Segment Start: Entries shown
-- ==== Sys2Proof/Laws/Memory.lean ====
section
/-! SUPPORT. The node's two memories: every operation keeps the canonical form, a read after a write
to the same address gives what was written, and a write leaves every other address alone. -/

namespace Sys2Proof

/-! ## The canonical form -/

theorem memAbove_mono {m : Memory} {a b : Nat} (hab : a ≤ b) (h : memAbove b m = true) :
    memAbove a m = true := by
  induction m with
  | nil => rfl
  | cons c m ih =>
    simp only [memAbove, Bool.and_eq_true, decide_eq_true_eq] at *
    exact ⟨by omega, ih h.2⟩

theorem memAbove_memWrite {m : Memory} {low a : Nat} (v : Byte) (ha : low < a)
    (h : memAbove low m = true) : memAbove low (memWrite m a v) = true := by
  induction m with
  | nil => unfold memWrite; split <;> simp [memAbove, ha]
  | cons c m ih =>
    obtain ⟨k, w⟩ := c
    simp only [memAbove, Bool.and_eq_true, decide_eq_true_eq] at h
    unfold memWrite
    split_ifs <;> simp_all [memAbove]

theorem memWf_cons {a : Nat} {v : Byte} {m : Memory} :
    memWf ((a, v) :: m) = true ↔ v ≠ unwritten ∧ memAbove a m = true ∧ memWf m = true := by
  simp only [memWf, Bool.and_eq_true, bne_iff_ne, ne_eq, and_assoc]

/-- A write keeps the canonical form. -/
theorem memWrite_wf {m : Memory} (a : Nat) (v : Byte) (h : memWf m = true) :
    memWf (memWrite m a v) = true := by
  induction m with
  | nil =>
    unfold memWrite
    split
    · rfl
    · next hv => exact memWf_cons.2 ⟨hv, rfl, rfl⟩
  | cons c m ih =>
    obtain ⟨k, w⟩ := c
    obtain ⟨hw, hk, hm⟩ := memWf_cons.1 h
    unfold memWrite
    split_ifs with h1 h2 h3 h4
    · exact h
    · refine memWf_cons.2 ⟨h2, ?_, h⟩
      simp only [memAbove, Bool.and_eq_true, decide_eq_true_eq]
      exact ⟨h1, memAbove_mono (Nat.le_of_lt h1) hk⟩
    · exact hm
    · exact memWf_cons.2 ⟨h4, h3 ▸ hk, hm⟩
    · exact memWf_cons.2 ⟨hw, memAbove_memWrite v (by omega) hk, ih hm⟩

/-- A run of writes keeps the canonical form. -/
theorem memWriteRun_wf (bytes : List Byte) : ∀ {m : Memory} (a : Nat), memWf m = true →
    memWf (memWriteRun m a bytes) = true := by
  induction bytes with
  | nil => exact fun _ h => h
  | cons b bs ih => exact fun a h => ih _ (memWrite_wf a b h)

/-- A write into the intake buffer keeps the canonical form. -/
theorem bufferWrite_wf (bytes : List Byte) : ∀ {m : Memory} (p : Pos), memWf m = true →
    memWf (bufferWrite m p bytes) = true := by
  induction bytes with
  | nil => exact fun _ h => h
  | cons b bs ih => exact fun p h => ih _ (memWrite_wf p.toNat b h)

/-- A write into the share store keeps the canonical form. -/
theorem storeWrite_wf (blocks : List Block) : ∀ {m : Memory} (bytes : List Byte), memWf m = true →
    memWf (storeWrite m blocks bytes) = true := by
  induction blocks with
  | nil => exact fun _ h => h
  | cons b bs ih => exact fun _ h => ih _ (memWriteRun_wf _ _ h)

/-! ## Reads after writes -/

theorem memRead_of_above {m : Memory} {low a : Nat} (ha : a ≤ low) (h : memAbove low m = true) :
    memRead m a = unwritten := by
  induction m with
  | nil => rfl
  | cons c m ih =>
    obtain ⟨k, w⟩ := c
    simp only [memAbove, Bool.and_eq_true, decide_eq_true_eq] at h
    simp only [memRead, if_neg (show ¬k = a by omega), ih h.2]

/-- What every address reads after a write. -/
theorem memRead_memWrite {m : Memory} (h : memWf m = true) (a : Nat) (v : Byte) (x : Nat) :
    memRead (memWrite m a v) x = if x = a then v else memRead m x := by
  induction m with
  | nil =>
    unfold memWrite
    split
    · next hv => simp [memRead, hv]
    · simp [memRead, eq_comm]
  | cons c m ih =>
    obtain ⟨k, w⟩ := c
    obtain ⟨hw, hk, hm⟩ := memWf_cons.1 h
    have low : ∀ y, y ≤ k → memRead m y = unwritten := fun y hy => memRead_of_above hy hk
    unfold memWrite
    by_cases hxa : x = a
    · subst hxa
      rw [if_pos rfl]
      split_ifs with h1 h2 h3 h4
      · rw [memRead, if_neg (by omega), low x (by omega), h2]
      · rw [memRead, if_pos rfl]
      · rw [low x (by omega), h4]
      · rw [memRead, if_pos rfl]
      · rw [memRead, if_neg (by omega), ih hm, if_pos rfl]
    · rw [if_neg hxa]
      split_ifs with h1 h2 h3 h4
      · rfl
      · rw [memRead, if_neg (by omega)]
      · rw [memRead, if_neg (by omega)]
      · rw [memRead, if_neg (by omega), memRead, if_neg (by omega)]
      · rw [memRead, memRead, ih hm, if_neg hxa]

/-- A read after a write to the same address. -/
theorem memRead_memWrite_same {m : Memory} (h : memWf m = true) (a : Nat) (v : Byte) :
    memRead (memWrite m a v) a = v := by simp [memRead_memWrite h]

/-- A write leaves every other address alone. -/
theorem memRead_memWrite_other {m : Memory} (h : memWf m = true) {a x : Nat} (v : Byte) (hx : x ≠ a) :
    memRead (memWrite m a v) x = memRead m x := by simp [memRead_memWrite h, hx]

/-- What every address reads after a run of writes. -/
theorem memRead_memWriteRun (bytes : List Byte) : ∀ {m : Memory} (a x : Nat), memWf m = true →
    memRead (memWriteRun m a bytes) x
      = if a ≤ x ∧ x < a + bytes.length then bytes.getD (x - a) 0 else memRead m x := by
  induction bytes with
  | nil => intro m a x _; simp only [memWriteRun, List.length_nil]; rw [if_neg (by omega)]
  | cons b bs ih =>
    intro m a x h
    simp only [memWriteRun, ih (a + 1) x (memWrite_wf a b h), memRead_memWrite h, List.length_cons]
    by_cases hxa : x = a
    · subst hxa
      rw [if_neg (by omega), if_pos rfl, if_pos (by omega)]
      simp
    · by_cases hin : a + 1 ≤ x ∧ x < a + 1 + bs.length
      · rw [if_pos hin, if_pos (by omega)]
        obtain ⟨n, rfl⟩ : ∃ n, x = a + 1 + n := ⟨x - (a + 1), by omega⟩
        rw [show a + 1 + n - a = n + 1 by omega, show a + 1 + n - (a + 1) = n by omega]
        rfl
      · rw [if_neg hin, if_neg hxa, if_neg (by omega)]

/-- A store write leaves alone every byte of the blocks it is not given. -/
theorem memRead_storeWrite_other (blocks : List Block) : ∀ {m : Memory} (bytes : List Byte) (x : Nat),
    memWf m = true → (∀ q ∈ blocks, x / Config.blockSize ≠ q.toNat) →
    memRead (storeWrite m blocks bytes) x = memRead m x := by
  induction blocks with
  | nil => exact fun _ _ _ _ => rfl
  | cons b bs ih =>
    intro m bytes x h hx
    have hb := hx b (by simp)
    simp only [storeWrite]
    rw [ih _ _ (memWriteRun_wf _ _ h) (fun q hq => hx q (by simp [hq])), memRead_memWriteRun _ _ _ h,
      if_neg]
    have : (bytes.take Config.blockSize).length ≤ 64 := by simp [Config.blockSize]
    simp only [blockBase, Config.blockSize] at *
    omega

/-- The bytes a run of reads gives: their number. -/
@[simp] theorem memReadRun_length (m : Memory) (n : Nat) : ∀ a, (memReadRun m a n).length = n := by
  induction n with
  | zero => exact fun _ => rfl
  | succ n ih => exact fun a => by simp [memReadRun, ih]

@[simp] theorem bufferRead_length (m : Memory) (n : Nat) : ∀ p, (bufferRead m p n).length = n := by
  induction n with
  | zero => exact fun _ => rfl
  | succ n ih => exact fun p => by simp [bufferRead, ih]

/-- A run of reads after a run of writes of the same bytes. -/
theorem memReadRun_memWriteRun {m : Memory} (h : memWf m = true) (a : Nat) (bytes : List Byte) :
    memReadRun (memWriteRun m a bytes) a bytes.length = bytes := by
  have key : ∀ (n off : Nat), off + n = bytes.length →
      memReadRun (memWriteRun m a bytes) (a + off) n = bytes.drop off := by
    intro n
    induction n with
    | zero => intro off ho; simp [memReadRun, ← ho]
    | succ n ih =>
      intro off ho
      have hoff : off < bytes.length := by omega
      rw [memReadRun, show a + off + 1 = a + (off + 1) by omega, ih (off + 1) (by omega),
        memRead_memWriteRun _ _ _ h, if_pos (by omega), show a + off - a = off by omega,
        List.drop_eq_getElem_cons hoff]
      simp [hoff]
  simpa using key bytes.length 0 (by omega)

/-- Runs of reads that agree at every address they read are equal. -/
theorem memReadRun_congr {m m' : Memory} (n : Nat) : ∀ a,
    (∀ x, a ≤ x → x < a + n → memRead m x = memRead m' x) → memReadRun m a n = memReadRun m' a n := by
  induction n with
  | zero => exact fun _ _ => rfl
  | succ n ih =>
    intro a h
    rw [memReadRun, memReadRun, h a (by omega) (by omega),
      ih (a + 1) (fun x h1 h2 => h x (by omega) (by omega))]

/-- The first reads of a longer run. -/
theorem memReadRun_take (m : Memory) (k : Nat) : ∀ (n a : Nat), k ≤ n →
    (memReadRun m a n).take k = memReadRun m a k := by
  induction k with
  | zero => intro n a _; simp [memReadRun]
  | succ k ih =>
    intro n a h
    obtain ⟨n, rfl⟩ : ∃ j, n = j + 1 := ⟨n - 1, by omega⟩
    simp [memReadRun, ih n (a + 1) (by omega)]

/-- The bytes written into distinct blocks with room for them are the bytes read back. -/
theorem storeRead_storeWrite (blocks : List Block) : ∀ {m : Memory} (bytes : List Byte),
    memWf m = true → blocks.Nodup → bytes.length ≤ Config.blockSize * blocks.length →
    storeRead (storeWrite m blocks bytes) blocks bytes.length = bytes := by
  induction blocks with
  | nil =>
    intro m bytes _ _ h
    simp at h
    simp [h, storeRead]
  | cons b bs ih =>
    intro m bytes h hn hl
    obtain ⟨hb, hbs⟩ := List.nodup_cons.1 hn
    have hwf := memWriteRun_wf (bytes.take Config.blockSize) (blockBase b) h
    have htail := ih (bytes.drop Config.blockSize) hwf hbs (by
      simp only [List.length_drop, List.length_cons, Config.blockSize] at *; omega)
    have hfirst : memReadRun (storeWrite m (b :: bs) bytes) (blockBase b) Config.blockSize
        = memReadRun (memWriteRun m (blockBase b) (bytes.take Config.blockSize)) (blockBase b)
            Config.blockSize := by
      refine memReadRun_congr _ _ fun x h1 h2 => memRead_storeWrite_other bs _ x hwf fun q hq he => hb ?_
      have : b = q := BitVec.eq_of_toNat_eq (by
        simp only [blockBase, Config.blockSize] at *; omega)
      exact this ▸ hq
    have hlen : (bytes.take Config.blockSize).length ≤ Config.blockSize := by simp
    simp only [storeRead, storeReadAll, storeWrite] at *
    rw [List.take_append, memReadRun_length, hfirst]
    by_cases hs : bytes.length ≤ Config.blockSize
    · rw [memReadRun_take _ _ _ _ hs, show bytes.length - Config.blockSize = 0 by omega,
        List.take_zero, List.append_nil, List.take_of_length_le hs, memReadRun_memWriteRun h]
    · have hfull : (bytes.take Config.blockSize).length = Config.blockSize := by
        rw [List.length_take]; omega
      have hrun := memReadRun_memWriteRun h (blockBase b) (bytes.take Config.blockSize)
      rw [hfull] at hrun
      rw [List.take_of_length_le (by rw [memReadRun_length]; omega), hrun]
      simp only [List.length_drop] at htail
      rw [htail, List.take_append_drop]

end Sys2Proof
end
Segment End: Entries shown
| Problem requirements |
Which lines in the records above contain the string "Bool"? Copy them.

| Answer space |
    simp only [memAbove, Bool.and_eq_true, decide_eq_true_eq] at *
    simp only [memAbove, Bool.and_eq_true, decide_eq_true_eq] at h
  simp only [memWf, Bool.and_eq_true, bne_iff_ne, ne_eq, and_assoc]
      simp only [memAbove, Bool.and_eq_true, decide_eq_true_eq]
    simp only [memAbove, Bool.and_eq_true, decide_eq_true_eq] at h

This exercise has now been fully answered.